Exercise goal: One part of the entries below is wanted: the lines from the one containing "let p : PairSt" through the one containing "(s.dev.Shank 8 f". Write those out exactly and nothing else.

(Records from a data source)
*** Block opens ***
/-- Tables 0x2420 + c (R346): check 2, then check 4 with the limits of AWL regions (R368). -/
def Dev.regionBad2 (d : Dev) (c : Nat) : Bool :=
  let id := 0x2420 + c
  !(d.tableNum id 0 4 == 0x52474E52 && d.tableNum id 4 1 == 1 && d.tableZero id 5 1 && d.tableZero id 8 20 &&
    (List.range (d.tableNum id 6 2)).all (fun i =>
      decide (d.tableNum id (32 + 32 * i) 1 ≤ 3) && d.tableZero id (32 + 32 * i + 26) 6))
def Dev.regionBad4 (d : Dev) (c : Nat) : Bool :=
  let id := 0x2420 + c
  let count := d.tableNum id 6 2
  !(decide (count ≤ 80) && d.tableLen id == 32 + 32 * count && d.tableCrc id (32 + 32 * count) 28 &&
    (List.range count).all (fun i =>
      let t : Nat → Nat → Nat := fun o n => d.tableNum id (32 + 32 * i + o) n
      t 0 1 == 0 ||
      (decide (t 1 1 ≤ 7) && (decide (t 2 1 ≤ 23) || t 2 1 == 0xFF) && (if t 0 1 = 2 then decide (t 3 1 ≤ 5) else t 3 1 == 0) &&
        decide (t 4 2 < t 6 2) && decide (t 6 2 ≤ 12288) && within 1 65536 (t 16 4) && (t 20 4 == 0 || decide (t 16 4 ≤ t 20 4)) &&
        (t 0 1 != 3 || (t 16 4 % 16 == 0 && decide (8 * 1200 ≤ t 16 4 / 16 * d.dpiOf))))))

/-- Table 0x2500 (R358): check 2, check 4 and check 9. -/
def Dev.colBad2 (d : Dev) : Bool :=
  let n : Nat → Nat → Nat := d.tableNum 0x2500
  !(n 0 4 == 0x544C4F43 && n 4 1 == 1 && d.tableZero 0x2500 22 38 &&
    (List.range (n 6 2)).all (fun i => n (64 + 16 * i + 7) 1 == 0 && n (64 + 16 * i + 14) 2 == 0))
def Dev.colBad4 (d : Dev) : Bool :=
  let n : Nat → Nat → Nat := d.tableNum 0x2500
  let count := n 6 2
  let tone : Nat → Nat := fun j => n (8 + j) 1
  !(within 1 8 (n 5 1) && decide (count ≤ 160) && d.tableLen 0x2500 == 64 + 16 * count && d.tableCrc 0x2500 (64 + 16 * count) 60 &&
    (List.range 8).all (fun j =>
      if j < n 5 1 then within 1 254 (tone j) && (j == 0 || decide (tone (j - 1) < tone j)) else tone j == 0) &&
    (List.range count).all (fun i =>
      let t : Nat → Nat := fun o => n (64 + 16 * i + o) 1
      decide (t 0 ≤ 1) && decide (t 1 ≤ 79) && decide (t 2 ≤ 7) && decide (t 3 ≤ 23) && decide (t 4 ≤ 63) && within 1 64 (t 5) &&
        decide (t 4 + t 5 ≤ 64) && decide (t 6 < n 5 1)))
def Dev.colBad9 (d : Dev) : Bool :=
  let t : Nat → Nat → Nat := fun i o => d.tableNum 0x2500 (64 + 16 * i + o) 1
  !(List.range (d.tableNum 0x2500 6 2)).all (fun i =>
    let r := 0x2420 + t i 0
    let o := 32 + 32 * t i 1
    decide (t i 1 < d.tableNum r 6 2) && d.tableNum r o 1 == 1 && d.tableNum r (o + 1) 1 == t i 2 &&
      d.tableNum r (o + 2) 1 == t i 3 && (List.range i).all (fun j => t j 0 != t i 0 || t j 1 != t i 1))

/-- Camera c is enabled in the image. -/
def Dev.camOn (d : Dev) (c : Nat) : Bool := d.cfB (Reg.CXP_CAM_CFG c) 0

/-- The tables that fail a check, of those that are used (R513) or written. -/
def Dev.badTables (d : Dev) (four : Bool) : List Nat :=
  let due : Nat → Bool → Bool := fun id used => used || decide (d.tableLen id ≠ 0)
  (if (if four then d.eqBad4 else d.eqBad2) then [0x2201] else []) ++
    (List.range 2).filterMap (fun c =>
      if due (0x2410 + c) (d.camOn c) && (if four then d.corrBad4 c else d.corrBad2 c) then some (0x2410 + c) else none) ++
    (List.range 2).filterMap (fun c =>
      if due (0x2420 + c) (d.camOn c) && (if four then d.regionBad4 c else d.regionBad2 c) then some (0x2420 + c) else none) ++
    (if due 0x2500 (d.feat 35) && (if four then d.colBad4 else d.colBad2) then [0x2500] else [])

/-! ## The checks -/

/-- The field or table that a check reports: the lowest register address, else the first table. -/
def firstBad (regs tables : List Nat) : Option Nat :=
  match regs.min? with
  | some a => some a
  | none => tables.head?
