/-- Completion of the rows of links, lanes and eyes. Link-up, its time-outs and its retry (R289, R290), the frames that carry it on
(R282, R284-R292), the flood interval, the INHIBIT token, RELINK and SENSE_REQ (R281, R296, R299, R301), a lane's test (R328,
R330), and eye scans one at a time (R326, R327, R491). -/
def Obligations.LinkAndLaneRowsComplete : Prop :=
  (∀ (s : State) (b : Fin 8), s.dev.halted = false →
    let d := s.dev
    let x := d.ls b
    (d.barEn b = true → d.portState b = 1 → d.upLanes b ≠ [] → ∃ t : Dev, Does (.laceLinkUp b) s t ∧ t.portState b = 2 ∧
      (t.ls b).echoSent = some d.tc ∧ (t.ls b).echoes = [] ∧ (t.ls b).key = none) ∧
    (d.portState b = 2 → x.downLogged = true → Does (.laceStepTimeout b) s
      (((d.endSession b).wrF (Reg.LACE_STATUS b) 0 4 0).wrF (Reg.LACE_STATUS b) 16 3 2)) ∧
    (d.barEn b = true → d.portState b = 0 → Does (.laceRetry b) s (d.wrF (Reg.LACE_STATUS b) 0 4 1)) ∧
    (d.fieldInhibit b = true → d.laceUp b = true → d.localInhibit b = false → d.upLanes b ≠ [] →
      Does (.inhibitTokenRepeat b) s
        (d.send (.token b (d.upLanes b) (b2n (d.masterOn b) + 2) 0 0 (d.inhibitLine b % 0x100000000) (d.epochOn b) 0xFFFFFF))) ∧
    ((∀ b < 8, (d.ls b).flooded = false) → ∃ t : Dev, Does .floodInterval s t ∧ (∀ a, t.rd a = d.rd a) ∧ t.tx = d.tx ∧
      ∀ b < 8, t.ls b = { d.ls b with flooded := false, floodRun := 0 })) ∧
  (∀ (s : State) (b : Fin 8) (f : List Blk) (body : List Byte) (d : Dev), s.dev.halted = false →
    let x := d.ls b
    (s.dev.Frame b 0x81 f d body → d.portState b = 2 → x.echoes.length < 15 → x.echoSent = some (numAt body 0 8) →
      numAt body 0 8 < 2 ^ 64 →
      ∃ t : Dev, Does (.echoReply b f) s t ∧ (t.ls b).echoes =
        x.echoes ++ [5 * ((d.tc : Int) - (numAt body 0 8 : Int)) - 2 * (numAt body 8 4 : Int)] ∧
        (t.ls b).echoSent = some d.tc ∧ ∀ a, t.rd a = d.rd a) ∧
    (s.dev.Frame b 0x82 f d body → d.portState b = 3 → x.chal = true →
      let nn := body.take 16
      let id := (body.drop 16).take 16
      let port := leBytes 1 d.slot
      let d1 := d.wrWords (Reg.LACE_NODE_ID b 0) (bytesWords id)
      numAt body 48 4 = d1.rd Reg.SAFE_KEY_ID → (body.drop 32).take 16 = aesCmac d.safe.ki (leBytes 1 0x4E ++ x.nm ++ nn ++ id ++ port) →
      ∃ t : Dev, Does (.authResponse b f) s t ∧ t.portState b = 4 ∧
        (t.ls b).key = some (aesCmac d.safe.ki (leBytes 1 0x53 ++ x.nm ++ nn ++ port)) ∧ (t.ls b).chal = false) ∧
    (s.dev.Frame b 0x84 f d body → d.portState b = 4 → 256 ≤ numAt body 4 2 → numAt body 0 4 % 2 ^ 24 ≠ 0 →
      (∀ h, mapGet [] x.hmem h = []) →
      ∃ t : Dev, Does (.setupAck b f) s t ∧ t.portState b = 5 ∧ t.rd (Reg.LACE_HEADS_PRESENT b) = numAt body 0 4 ∧
        t.rd (Reg.LACE_BUF_LINES b) = numAt body 4 2 ∧ (t.ls b).hmemReq.isSome = true) ∧
    (s.dev.Frame b 0x13 f d body → ∀ h a n, x.hmemReq = some (h, a, n) → body.length = 8 + n →
      body.take 8 = leBytes 1 h ++ leBytes 1 0 ++ leBytes 2 a ++ leBytes 2 n ++ leBytes 2 0 →
      let d1 := d.setLs b { x with hmemReq := none, hmem := mapSet [] x.hmem h (mapGet [] x.hmem h ++ body.drop 8) }
      Does (.hmemData b f) s (d1.nextRead b))) ∧
  (∀ s : State, s.dev.answers →
    let d := s.dev.dozeExit
    (∀ b : Fin 8, d.inHold = true → d.quarantined b = true → ∃ t : Dev, Does (.relink b) s t ∧ t.portState b = 1 ∧
      t.rdF (Reg.LACE_STATUS b) 12 4 = 0 ∧ (t.ls b).key = none) ∧
    (∀ b : Fin 8, d.laceUp b = true → (d.ls b).senseReq = none → (d.ls b).hmemReq = none → ∃ t : Dev, Does (.senseReq b) s t ∧
      (t.ls b).senseReq = some (d.rdF (Reg.LACE_SENSE_HEAD b) 0 5) ∧ t.bit (Reg.LACE_SENSE_STAT b) 16 = false) ∧
    (∀ (l : Fin 36) (v : Word), d.inRecovery = false → d.inService = false → 8 ≤ l.val → l.val < 26 ∨ 33 < l.val →
      fld v.toNat 0 2 ≠ 3 ∨ fld v.toNat 2 3 = 0 → fld v.toNat 2 3 ≤ 3 → d.laneUp l = false →
      let new := fld v.toNat 0 2 + fld v.toNat 2 3 * 4 + fld v.toNat 5 1 * 32
      Does (.laneTest l v) s ((d.wr (Reg.LANE_LN_TEST l) new).wrBit (Reg.LANE_LN_STATUS l) 15 (new != 0))) ∧
    (d.bit Reg.LANE_EYE_STATUS 1 = false → d.rdF Reg.LANE_EYE_CTRL 0 6 < 36 → d.lane.scan = none →
      let l := d.rdF Reg.LANE_EYE_CTRL 0 6
      let d1 := d.wrBit Reg.LANE_EYE_GO 0 true
      Does .eyeScanGo s ((({ d1 with lane := { d1.lane with scan := some (l, true), scanDown := !d1.laneUp l } } : Dev).wrBit
        (Reg.LANE_LN_EYE_STAT l) 16 false).wr Reg.LANE_EYE_STATUS (1 + l * 0x100)))) ∧
  (∀ s : State, s.dev.halted = false →
    let d := s.dev
    (∀ w h l, d.lane.scan = some (l, true) → d.lane.scanDown = false → d.laneUp l = true → d.lane.hostNext = none → d.lane.queue = [] →
      let d1 := ((d.wr (Reg.LANE_LN_EYE l) (w.val + h.val * 0x100)).wrBit (Reg.LANE_LN_EYE_STAT l) 17 false).publish
        (Reg.LANE_LN_EYE_STAT l)
      Does (.eyeScanDone w h) s ((({ d1 with lane := { d1.lane with scan := none, scanDown := false } } : Dev).wrBit
        Reg.LANE_EYE_GO 0 false).wr Reg.LANE_EYE_STATUS (l * 0x100))) ∧
    (∀ p, d.lane.scan = some p → Does .marginScan s { d with lane := { d.lane with
      queue := d.lane.queue ++ ((List.range 36).filter d.laneUp).filter (fun l => !d.lane.queue.contains l) } }))

/-- Completion of the rows of the redundant pair, by the effect the rules give each frame and timer: HELLO and HEARTBEAT (R421,
R422), COMMIT, DECISION, LOOP and LINE_CRC on the STANDBY (R38, R426, R428), CMD and JOB (R424, R428), STATE while SYNCING
(R438), RESIGN, DIAG, SYNC_REQ and RELEASED (R430, R431, R437), what is sent (R421), and the time-outs (R424, R430, R432). -/
def Obligations.PairRowsComplete : Prop :=
  (∀ (s : State) (f : List Blk) (body : List Byte) (d : Dev), s.dev.halted = false →
    (s.dev.Shank 1 f d body → numAt body 24 8 = 0 →
      let p : PairSt := { d.pair with helloIn := true, echo := numAt body 16 8, echoAt := d.tc,
                                      partnerHold := bitOf (byteAt body 1) 1 }
      Does (.hello f) s ((({ d with pair := p } : Dev).wrF Reg.PAIR_PIPE_COMPAT 16 16 (numAt body 2 2)).seeEpoch (numAt body 8 4))) ∧
    (s.dev.hears 2 f → s.dev.pair.hbLast = some (numAt (bodyOf f) 8 8) → ∃ t : Dev, Does (.heartbeat f) s t ∧
      t.bit Reg.PAIR_STATUS 5 = true ∧ t.pair = s.dev.pair ∧ t.log = s.dev.log) ∧
    (s.dev.Shank 3 f d body → d.role = 2 →
      let c := commitOf (body.take 32)
      c.kind = 2 → c.job ≠ 0 → (∀ b ∈ d.commitBars c, d.begun c.job b ≤ c.line) →
      ∃ t : Dev, Does (.commit f) s t ∧ t.job.commits = d.job.commits ++ [({ cp := c, bars := d.commitBars c } : Pend)] ∧ t.job.commitSeq = c.seq) ∧
    (s.dev.Shank 4 f d body → d.role = 2 → byteAt body 8 < 8 → 1 ≤ byteAt body 10 → byteAt body 10 ≤ 3 →
      (d.bf (byteAt body 8)).next ≤ numAt body 0 8 →
      let x : Decision := ⟨numAt body 0 8, byteAt body 8, byteAt body 9, byteAt body 10, byteAt body 11, numAt body 12 4⟩
      Does (.decision f) s { d with pair := { d.pair with decisions := d.pair.decisions ++ [x] } }) ∧
    (s.dev.Shank 5 f d body → d.role = 2 → ∃ t : Dev, Does (.loop f) s t ∧
      t.pair.loops = d.pair.loops ++ [(byteAt body 0, byteAt body 1, numAt body 4 4, body.drop 8)] ∧ t.regs = d.regs) ∧
    (s.dev.Shank 6 f d body → d.role = 2 → byteAt body 8 < 8 → d.syncing (byteAt body 8) = false →
      mapGet [] d.pair.own (byteAt body 8) = [] → mapGet [] d.pair.theirs (byteAt body 8) = [] →
      ∃ t : Dev, Does (.lineCrc f) s t ∧ mapGet [] t.pair.theirs (byteAt body 8) =
        (List.range 16).map (fun i => (numAt body 0 8 + i, numAt body (16 + 4 * i) 4)) ∧ t.regs = d.regs) ∧
    (s.dev.Shank 7 f d body → d.role = 2 → (∀ w ∈ d.pair.waits, w.key ≠ numAt body 0 8) → ∃ t : Dev, Does (.cmd f) s t ∧
      t.pair.kept = d.pair.kept.filter (fun g => g.key != numAt body 0 8) ++
        [⟨numAt body 0 8, numAt body 8 4, numAt body 12 2, numAt body 16 4⟩] ∧ t.regs = d.regs) ∧
    (s.dev.Shank 8 f d body → d.role = 2 → d.findJob (numAt body 0 4) = none → ∃ t : Dev, Does (.job f) s t ∧
      t.pair.jobX = mapInsert (numAt body 0 4) (((sgn 64 (numAt body 8 8) : Int) : Rat) - d.deltaX)
        (mapErase (numAt body 0 4) d.pair.jobX) ∧ t.regs = d.regs) ∧
    (s.dev.Shank 0xA f d body → d.role = 2 → d.stepState ≠ 2 → Does (.resign f) s (d.becomeActive 3 d.nextEpoch)) ∧
    (s.dev.Shank 0xB f d body → ∀ m, d.role = 1 → d.pair.mismatch = some m → m.own = true → byteAt body 9 = 1 →
      Does (.diag f) s { d with pair := { d.pair with mismatch := none } }) ∧
    (s.dev.Shank 0xC f d body → d.role = 1 → byteAt body 0 = 2 → d.takeoverPending = false → d.anyActive = false →
      Does (.syncReq f) s (({ d with pair := { d.pair with takeback := false } } : Dev).resign 1
        (({ d with pair := { d.pair with takeback := true } } : Dev).partnerStep))) ∧
    (s.dev.Shank 0xD f d body → d.role = 2 → d.takeoverPending = true →
      Does (.released f) s (d.becomeActive 4 (d.rd Reg.PAIR_EPOCH + 1))) ∧
    (s.dev.hears 9 f →
      let r := (s.dev.seeEpoch (epochOf f)).shankSeq (seqOf f)
      let x : Dev := r.1
      r.2 = true → x.role = 2 → x.stepState = 2 → bitOf (byteAt (bytesOf f) 1) 0 = true →
      let key := byteAt (bodyOf f) 0 * 256 + byteAt (bodyOf f) 1 % 8
      let all := (mapGet [] x.pair.stateIn key).take (numAt (bodyOf f) 4 4) ++ (bodyOf f).drop 8
      Does (.state f) s { x with pair := { x.pair with stateIn := mapSet [] x.pair.stateIn key all } })) ∧
  (∀ s : State, s.dev.halted = false →
    let d := s.dev
    (d.pairOn = true → d.shankUp = true → ∃ (t : Dev) (x : Tx), Does .helloSend s t ∧ t.tx = d.tx ++ [x] ∧ (∀ a, t.rd a = d.rd a)) ∧
    (d.pairOn = true → d.shankUp = true → ∃ t : Dev, Does .heartbeatSend s t ∧ t.pair.hbSeq = d.pair.hbSeq + 1 ∧
      ∀ a, t.rd a = d.rd a) ∧
    (d.partnerAlive = true → d.role = 0 → ∃ t : Dev, Does .pairLoss s t ∧ t.partnerAlive = false ∧ t.formed = false ∧
      t.pair.hbLast = none ∧ t.pair.helloIn = false) ∧
    (∀ key o dg, d.pair.startWait = some o → o.mkey = some (key, dg) → Does (.cmdMatchTimeout key) s
      (({ d with pair := { d.pair with startWait := none } } : Dev).complete { o with mkey := none } OUT_OF_STEP 0 [])) ∧
    (∀ m, d.pair.mismatch = some m → d.role = 1 → m.own = true →
      let d1 : Dev := { d with pair := { d.pair with mismatch := none } }
      (m.inStep = false → Does .mismatchResolveTimeout s d1) ∧
      (m.inStep = true → m.other = none → Does .mismatchResolveTimeout s (d1.resign 3 1))))
end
*** Block closes ***
Answer for the task:
      let p : PairSt := { d.pair with helloIn := true, echo := numAt body 16 8, echoAt := d.tc,
                                      partnerHold := bitOf (byteAt body 1) 1 }
      Does (.hello f) s ((({ d with pair := p } : Dev).wrF Reg.PAIR_PIPE_COMPAT 16 16 (numAt body 2 2)).seeEpoch (numAt body 8 4))) ∧
    (s.dev.hears 2 f → s.dev.pair.hbLast = some (numAt (bodyOf f) 8 8) → ∃ t : Dev, Does (.heartbeat f) s t ∧
      t.bit Reg.PAIR_STATUS 5 = true ∧ t.pair = s.dev.pair ∧ t.log = s.dev.log) ∧
    (s.dev.Shank 3 f d body → d.role = 2 →
      let c := commitOf (body.take 32)
      c.kind = 2 → c.job ≠ 0 → (∀ b ∈ d.commitBars c, d.begun c.job b ≤ c.line) →
      ∃ t : Dev, Does (.commit f) s t ∧ t.job.commits = d.job.commits ++ [({ cp := c, bars := d.commitBars c } : Pend)] ∧ t.job.commitSeq = c.seq) ∧
    (s.dev.Shank 4 f d body → d.role = 2 → byteAt body 8 < 8 → 1 ≤ byteAt body 10 → byteAt body 10 ≤ 3 →
      (d.bf (byteAt body 8)).next ≤ numAt body 0 8 →
      let x : Decision := ⟨numAt body 0 8, byteAt body 8, byteAt body 9, byteAt body 10, byteAt body 11, numAt body 12 4⟩
      Does (.decision f) s { d with pair := { d.pair with decisions := d.pair.decisions ++ [x] } }) ∧
    (s.dev.Shank 5 f d body → d.role = 2 → ∃ t : Dev, Does (.loop f) s t ∧
      t.pair.loops = d.pair.loops ++ [(byteAt body 0, byteAt body 1, numAt body 4 4, body.drop 8)] ∧ t.regs = d.regs) ∧
    (s.dev.Shank 6 f d body → d.role = 2 → byteAt body 8 < 8 → d.syncing (byteAt body 8) = false →
      mapGet [] d.pair.own (byteAt body 8) = [] → mapGet [] d.pair.theirs (byteAt body 8) = [] →
      ∃ t : Dev, Does (.lineCrc f) s t ∧ mapGet [] t.pair.theirs (byteAt body 8) =
        (List.range 16).map (fun i => (numAt body 0 8 + i, numAt body (16 + 4 * i) 4)) ∧ t.regs = d.regs) ∧
    (s.dev.Shank 7 f d body → d.role = 2 → (∀ w ∈ d.pair.waits, w.key ≠ numAt body 0 8) → ∃ t : Dev, Does (.cmd f) s t ∧
      t.pair.kept = d.pair.kept.filter (fun g => g.key != numAt body 0 8) ++
        [⟨numAt body 0 8, numAt body 8 4, numAt body 12 2, numAt body 16 4⟩] ∧ t.regs = d.regs) ∧
    (s.dev.Shank 8 f d body → d.role = 2 → d.findJob (numAt body 0 4) = none → ∃ t : Dev, Does (.job f) s t ∧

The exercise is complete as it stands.